In Europe, the volcanic ash danger travels at high altitudes, but for Iceland’s farmers the problem is very much on the ground.
Farmers across the region where the volcano erupted this month under the Eyjafjallajokull glacier have been scrambling to protect their herds from inhaling or ingesting the ash, which can cause internal bleeding, long-term bone damage and teeth loss.
Near Skogar, south of the volcano, the ash blew down from the mountain, blotting out the sunlight and covering everything — pastures, animals and humans — in a thick, gray paste.
Berglind Hilmarsdottir, a dairy farmer, teamed up with neighbors to round up her cattle, some 120 in all, and get them to shelter. In the panic, some of the animals got lost in the fog of ash, and the farmers had to drive around searching for them.
“The risk is of fluoride poisoning if they breathe or eat too much,” Hilmarsdottir said through a white protective mask.
The fluoride in the ash creates acid in the animals’ stomachs, corroding the intestines and causing hemorrhages. It also binds with calcium in the blood stream, and after heavy exposure over a period of days makes bones frail, even causing teeth to crumble.
“The best we can do is put them in the barn, block all the windows and bring them clean food and water as long as the earth is contaminated,” said Hilmarsdottir.
The volcanic ash, which spread over Europe to bring air travel to a near standstill for nearly a week, has not settled in other countries in any great quantities. It gets thinned out and blown to high altitudes by the wind, threatening to knock out jet engines with its abrasiveness, but is not expected to endanger those countries’ human or animal populations.

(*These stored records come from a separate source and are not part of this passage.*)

-- ==== Sys2Proof/Laws/State.lean ====
section
/-! SUPPORT. For every update of State, each field after it: true by definition, and simp lemmas, so that no proof unfolds a record update. -/

namespace Sys2Proof.Machine

/-! ### `completeSeq` -/

@[simp] theorem completeSeq_cfg (m : SeqMode) (b : BitVec 32) (S : List TxSymbol) (s : State) : (completeSeq m b S s).cfg = s.cfg := rfl
@[simp] theorem completeSeq_cmd (m : SeqMode) (b : BitVec 32) (S : List TxSymbol) (s : State) : (completeSeq m b S s).cmd = s.cmd := rfl
@[simp] theorem completeSeq_opr (m : SeqMode) (b : BitVec 32) (S : List TxSymbol) (s : State) : (completeSeq m b S s).opr = s.opr := rfl
@[simp] theorem completeSeq_status (m : SeqMode) (b : BitVec 32) (S : List TxSymbol) (s : State) : (completeSeq m b S s).status = .ok := rfl
@[simp] theorem completeSeq_result (m : SeqMode) (b : BitVec 32) (S : List TxSymbol) (s : State) : (completeSeq m b S s).result = 0 := rfl
@[simp] theorem completeSeq_b71 (m : SeqMode) (b : BitVec 32) (S : List TxSymbol) (s : State) : (completeSeq m b S s).b71 = zeroB71 := rfl
@[simp] theorem completeSeq_frame (m : SeqMode) (b : BitVec 32) (S : List TxSymbol) (s : State) : (completeSeq m b S s).frame = s.frame := rfl
@[simp] theorem completeSeq_seqMode (m : SeqMode) (b : BitVec 32) (S : List TxSymbol) (s : State) : (completeSeq m b S s).seqMode = m := rfl
@[simp] theorem completeSeq_seqBase (m : SeqMode) (b : BitVec 32) (S : List TxSymbol) (s : State) : (completeSeq m b S s).seqBase = b := rfl
@[simp] theorem completeSeq_seqLen (m : SeqMode) (b : BitVec 32) (S : List TxSymbol) (s : State) : (completeSeq m b S s).seqLen = S.length := rfl
@[simp] theorem completeSeq_seqCursor (m : SeqMode) (b : BitVec 32) (S : List TxSymbol) (s : State) : (completeSeq m b S s).seqCursor = 0 := rfl
@[simp] theorem completeSeq_seqRepeat (m : SeqMode) (b : BitVec 32) (S : List TxSymbol) (s : State) : (completeSeq m b S s).seqRepeat = false := rfl
@[simp] theorem completeSeq_sym (m : SeqMode) (b : BitVec 32) (S : List TxSymbol) (s : State) : (completeSeq m b S s).sym = S := rfl

/-! ### `completeField` -/

@[simp] theorem completeField_cfg (v : BitVec 64) (s : State) : (completeField v s).cfg = s.cfg := rfl
@[simp] theorem completeField_cmd (v : BitVec 64) (s : State) : (completeField v s).cmd = s.cmd := rfl
@[simp] theorem completeField_opr (v : BitVec 64) (s : State) : (completeField v s).opr = s.opr := rfl
@[simp] theorem completeField_status (v : BitVec 64) (s : State) : (completeField v s).status = .ok := rfl
@[simp] theorem completeField_result (v : BitVec 64) (s : State) : (completeField v s).result = v := rfl
@[simp] theorem completeField_b71 (v : BitVec 64) (s : State) : (completeField v s).b71 = zeroB71 := rfl
@[simp] theorem completeField_frame (v : BitVec 64) (s : State) : (completeField v s).frame = s.frame := rfl
@[simp] theorem completeField_seqMode (v : BitVec 64) (s : State) : (completeField v s).seqMode = s.seqMode := rfl
@[simp] theorem completeField_seqBase (v : BitVec 64) (s : State) : (completeField v s).seqBase = s.seqBase := rfl
@[simp] theorem completeField_seqLen (v : BitVec 64) (s : State) : (completeField v s).seqLen = s.seqLen := rfl
@[simp] theorem completeField_seqCursor (v : BitVec 64) (s : State) : (completeField v s).seqCursor = s.seqCursor := rfl
@[simp] theorem completeField_seqRepeat (v : BitVec 64) (s : State) : (completeField v s).seqRepeat = s.seqRepeat := rfl
@[simp] theorem completeField_sym (v : BitVec 64) (s : State) : (completeField v s).sym = s.sym := rfl

/-! ### `completeB71` -/

@[simp] theorem completeB71_cfg (B : Buf 9) (s : State) : (completeB71 B s).cfg = s.cfg := rfl
@[simp] theorem completeB71_cmd (B : Buf 9) (s : State) : (completeB71 B s).cmd = s.cmd := rfl
@[simp] theorem completeB71_opr (B : Buf 9) (s : State) : (completeB71 B s).opr = s.opr := rfl
@[simp] theorem completeB71_status (B : Buf 9) (s : State) : (completeB71 B s).status = .ok := rfl
@[simp] theorem completeB71_result (B : Buf 9) (s : State) : (completeB71 B s).result = 0 := rfl
@[simp] theorem completeB71_b71 (B : Buf 9) (s : State) : (completeB71 B s).b71 = B := rfl
@[simp] theorem completeB71_frame (B : Buf 9) (s : State) : (completeB71 B s).frame = s.frame := rfl
@[simp] theorem completeB71_seqMode (B : Buf 9) (s : State) : (completeB71 B s).seqMode = s.seqMode := rfl
@[simp] theorem completeB71_seqBase (B : Buf 9) (s : State) : (completeB71 B s).seqBase = s.seqBase := rfl
@[simp] theorem completeB71_seqLen (B : Buf 9) (s : State) : (completeB71 B s).seqLen = s.seqLen := rfl
@[simp] theorem completeB71_seqCursor (B : Buf 9) (s : State) : (completeB71 B s).seqCursor = s.seqCursor := rfl
@[simp] theorem completeB71_seqRepeat (B : Buf 9) (s : State) : (completeB71 B s).seqRepeat = s.seqRepeat := rfl
@[simp] theorem completeB71_sym (B : Buf 9) (s : State) : (completeB71 B s).sym = s.sym := rfl

/-! ### `completePack` -/

@[simp] theorem completePack_cfg (F : Buf 10) (s : State) : (completePack F s).cfg = s.cfg := rfl
@[simp] theorem completePack_cmd (F : Buf 10) (s : State) : (completePack F s).cmd = s.cmd := rfl
@[simp] theorem completePack_opr (F : Buf 10) (s : State) : (completePack F s).opr = s.opr := rfl
@[simp] theorem completePack_status (F : Buf 10) (s : State) : (completePack F s).status = .ok := rfl
@[simp] theorem completePack_result (F : Buf 10) (s : State) : (completePack F s).result = 0 := rfl
@[simp] theorem completePack_b71 (F : Buf 10) (s : State) : (completePack F s).b71 = zeroB71 := rfl
@[simp] theorem completePack_frame (F : Buf 10) (s : State) : (completePack F s).frame = F := rfl
@[simp] theorem completePack_seqMode (F : Buf 10) (s : State) : (completePack F s).seqMode = s.seqMode := rfl
@[simp] theorem completePack_seqBase (F : Buf 10) (s : State) : (completePack F s).seqBase = s.seqBase := rfl
@[simp] theorem completePack_seqLen (F : Buf 10) (s : State) : (completePack F s).seqLen = s.seqLen := rfl
@[simp] theorem completePack_seqCursor (F : Buf 10) (s : State) : (completePack F s).seqCursor = s.seqCursor := rfl
@[simp] theorem completePack_seqRepeat (F : Buf 10) (s : State) : (completePack F s).seqRepeat = s.seqRepeat := rfl
@[simp] theorem completePack_sym (F : Buf 10) (s : State) : (completePack F s).sym = s.sym := rfl

/-! ### `errorCompletion_sequence` -/

@[simp] theorem errorCompletion_sequence_cfg (m : SeqMode) (b : BitVec 32) (c : StatusCode) (s : State) : (errorCompletion (.sequence m b) c s).cfg = s.cfg := rfl
@[simp] theorem errorCompletion_sequence_cmd (m : SeqMode) (b : BitVec 32) (c : StatusCode) (s : State) : (errorCompletion (.sequence m b) c s).cmd = s.cmd := rfl
@[simp] theorem errorCompletion_sequence_opr (m : SeqMode) (b : BitVec 32) (c : StatusCode) (s : State) : (errorCompletion (.sequence m b) c s).opr = s.opr := rfl
@[simp] theorem errorCompletion_sequence_status (m : SeqMode) (b : BitVec 32) (c : StatusCode) (s : State) : (errorCompletion (.sequence m b) c s).status = c := rfl
@[simp] theorem errorCompletion_sequence_result (m : SeqMode) (b : BitVec 32) (c : StatusCode) (s : State) : (errorCompletion (.sequence m b) c s).result = 0 := rfl
@[simp] theorem errorCompletion_sequence_b71 (m : SeqMode) (b : BitVec 32) (c : StatusCode) (s : State) : (errorCompletion (.sequence m b) c s).b71 = zeroB71 := rfl
@[simp] theorem errorCompletion_sequence_frame (m : SeqMode) (b : BitVec 32) (c : StatusCode) (s : State) : (errorCompletion (.sequence m b) c s).frame = s.frame := rfl
@[simp] theorem errorCompletion_sequence_seqMode (m : SeqMode) (b : BitVec 32) (c : StatusCode) (s : State) : (errorCompletion (.sequence m b) c s).seqMode = m := rfl
@[simp] theorem errorCompletion_sequence_seqBase (m : SeqMode) (b : BitVec 32) (c : StatusCode) (s : State) : (errorCompletion (.sequence m b) c s).seqBase = b := rfl
@[simp] theorem errorCompletion_sequence_seqLen (m : SeqMode) (b : BitVec 32) (c : StatusCode) (s : State) : (errorCompletion (.sequence m b) c s).seqLen = 0 := rfl
@[simp] theorem errorCompletion_sequence_seqCursor (m : SeqMode) (b : BitVec 32) (c : StatusCode) (s : State) : (errorCompletion (.sequence m b) c s).seqCursor = 0 := rfl
@[simp] theorem errorCompletion_sequence_seqRepeat (m : SeqMode) (b : BitVec 32) (c : StatusCode) (s : State) : (errorCompletion (.sequence m b) c s).seqRepeat = false := rfl
@[simp] theorem errorCompletion_sequence_sym (m : SeqMode) (b : BitVec 32) (c : StatusCode) (s : State) : (errorCompletion (.sequence m b) c s).sym = [] := rfl

/-! ### `errorCompletion_field` -/

@[simp] theorem errorCompletion_field_cfg (c : StatusCode) (s : State) : (errorCompletion .field c s).cfg = s.cfg := rfl
@[simp] theorem errorCompletion_field_cmd (c : StatusCode) (s : State) : (errorCompletion .field c s).cmd = s.cmd := rfl
@[simp] theorem errorCompletion_field_opr (c : StatusCode) (s : State) : (errorCompletion .field c s).opr = s.opr := rfl
@[simp] theorem errorCompletion_field_status (c : StatusCode) (s : State) : (errorCompletion .field c s).status = c := rfl
@[simp] theorem errorCompletion_field_result (c : StatusCode) (s : State) : (errorCompletion .field c s).result = 0 := rfl
@[simp] theorem errorCompletion_field_b71 (c : StatusCode) (s : State) : (errorCompletion .field c s).b71 = zeroB71 := rfl
@[simp] theorem errorCompletion_field_frame (c : StatusCode) (s : State) : (errorCompletion .field c s).frame = s.frame := rfl
@[simp] theorem errorCompletion_field_seqMode (c : StatusCode) (s : State) : (errorCompletion .field c s).seqMode = s.seqMode := rfl
@[simp] theorem errorCompletion_field_seqBase (c : StatusCode) (s : State) : (errorCompletion .field c s).seqBase = s.seqBase := rfl
@[simp] theorem errorCompletion_field_seqLen (c : StatusCode) (s : State) : (errorCompletion .field c s).seqLen = s.seqLen := rfl
@[simp] theorem errorCompletion_field_seqCursor (c : StatusCode) (s : State) : (errorCompletion .field c s).seqCursor = s.seqCursor := rfl
@[simp] theorem errorCompletion_field_seqRepeat (c : StatusCode) (s : State) : (errorCompletion .field c s).seqRepeat = s.seqRepeat := rfl
@[simp] theorem errorCompletion_field_sym (c : StatusCode) (s : State) : (errorCompletion .field c s).sym = s.sym := rfl

/-! ### `errorCompletion_packer` -/

@[simp] theorem errorCompletion_packer_cfg (c : StatusCode) (s : State) : (errorCompletion .packer c s).cfg = s.cfg := rfl
@[simp] theorem errorCompletion_packer_cmd (c : StatusCode) (s : State) : (errorCompletion .packer c s).cmd = s.cmd := rfl
@[simp] theorem errorCompletion_packer_opr (c : StatusCode) (s : State) : (errorCompletion .packer c s).opr = s.opr := rfl
@[simp] theorem errorCompletion_packer_status (c : StatusCode) (s : State) : (errorCompletion .packer c s).status = c := rfl
@[simp] theorem errorCompletion_packer_result (c : StatusCode) (s : State) : (errorCompletion .packer c s).result = 0 := rfl
@[simp] theorem errorCompletion_packer_b71 (c : StatusCode) (s : State) : (errorCompletion .packer c s).b71 = zeroB71 := rfl
@[simp] theorem errorCompletion_packer_frame (c : StatusCode) (s : State) : (errorCompletion .packer c s).frame = zeroFrame := rfl
@[simp] theorem errorCompletion_packer_seqMode (c : StatusCode) (s : State) : (errorCompletion .packer c s).seqMode = s.seqMode := rfl
@[simp] theorem errorCompletion_packer_seqBase (c : StatusCode) (s : State) : (errorCompletion .packer c s).seqBase = s.seqBase := rfl
@[simp] theorem errorCompletion_packer_seqLen (c : StatusCode) (s : State) : (errorCompletion .packer c s).seqLen = s.seqLen := rfl
@[simp] theorem errorCompletion_packer_seqCursor (c : StatusCode) (s : State) : (errorCompletion .packer c s).seqCursor = s.seqCursor := rfl
@[simp] theorem errorCompletion_packer_seqRepeat (c : StatusCode) (s : State) : (errorCompletion .packer c s).seqRepeat = s.seqRepeat := rfl
@[simp] theorem errorCompletion_packer_sym (c : StatusCode) (s : State) : (errorCompletion .packer c s).sym = s.sym := rfl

In Iceland’s rural region near the volcano, the amount of ash is becoming overwhelming. The vast majority of the country’s farming activity is based on herding cattle, horses and sheep, so the stakes are high for the farmers.
On the north side of the volcano, a valley hit by violent floods but so far spared from the ash fall, 33-year-old sheep farmer Anna Runolfsdottir was preparing for the worst — that the wind direction could change and spread the ash over more land, including hers.
It’s lambing season, and she expects between 60 and 100 newborns this spring. But if the ash hits her farm, their survival would be uncertain.
“The animals like the salty taste of it, so even if there’s just a bit they will be in danger,” she said, cradling a lamb while the huge plume of smoke towered in the distance. The problem is not a new one for the farm, which she grew up on and eventually inherited.
In 1947, another volcano erupted further north and the farm was hit. More than 60 years later, some of the ash still scars her back yard, leaving a grass-less patch of black sand.
“In Iceland you live with such things,” she said. “But we didn’t expect a big one like this.”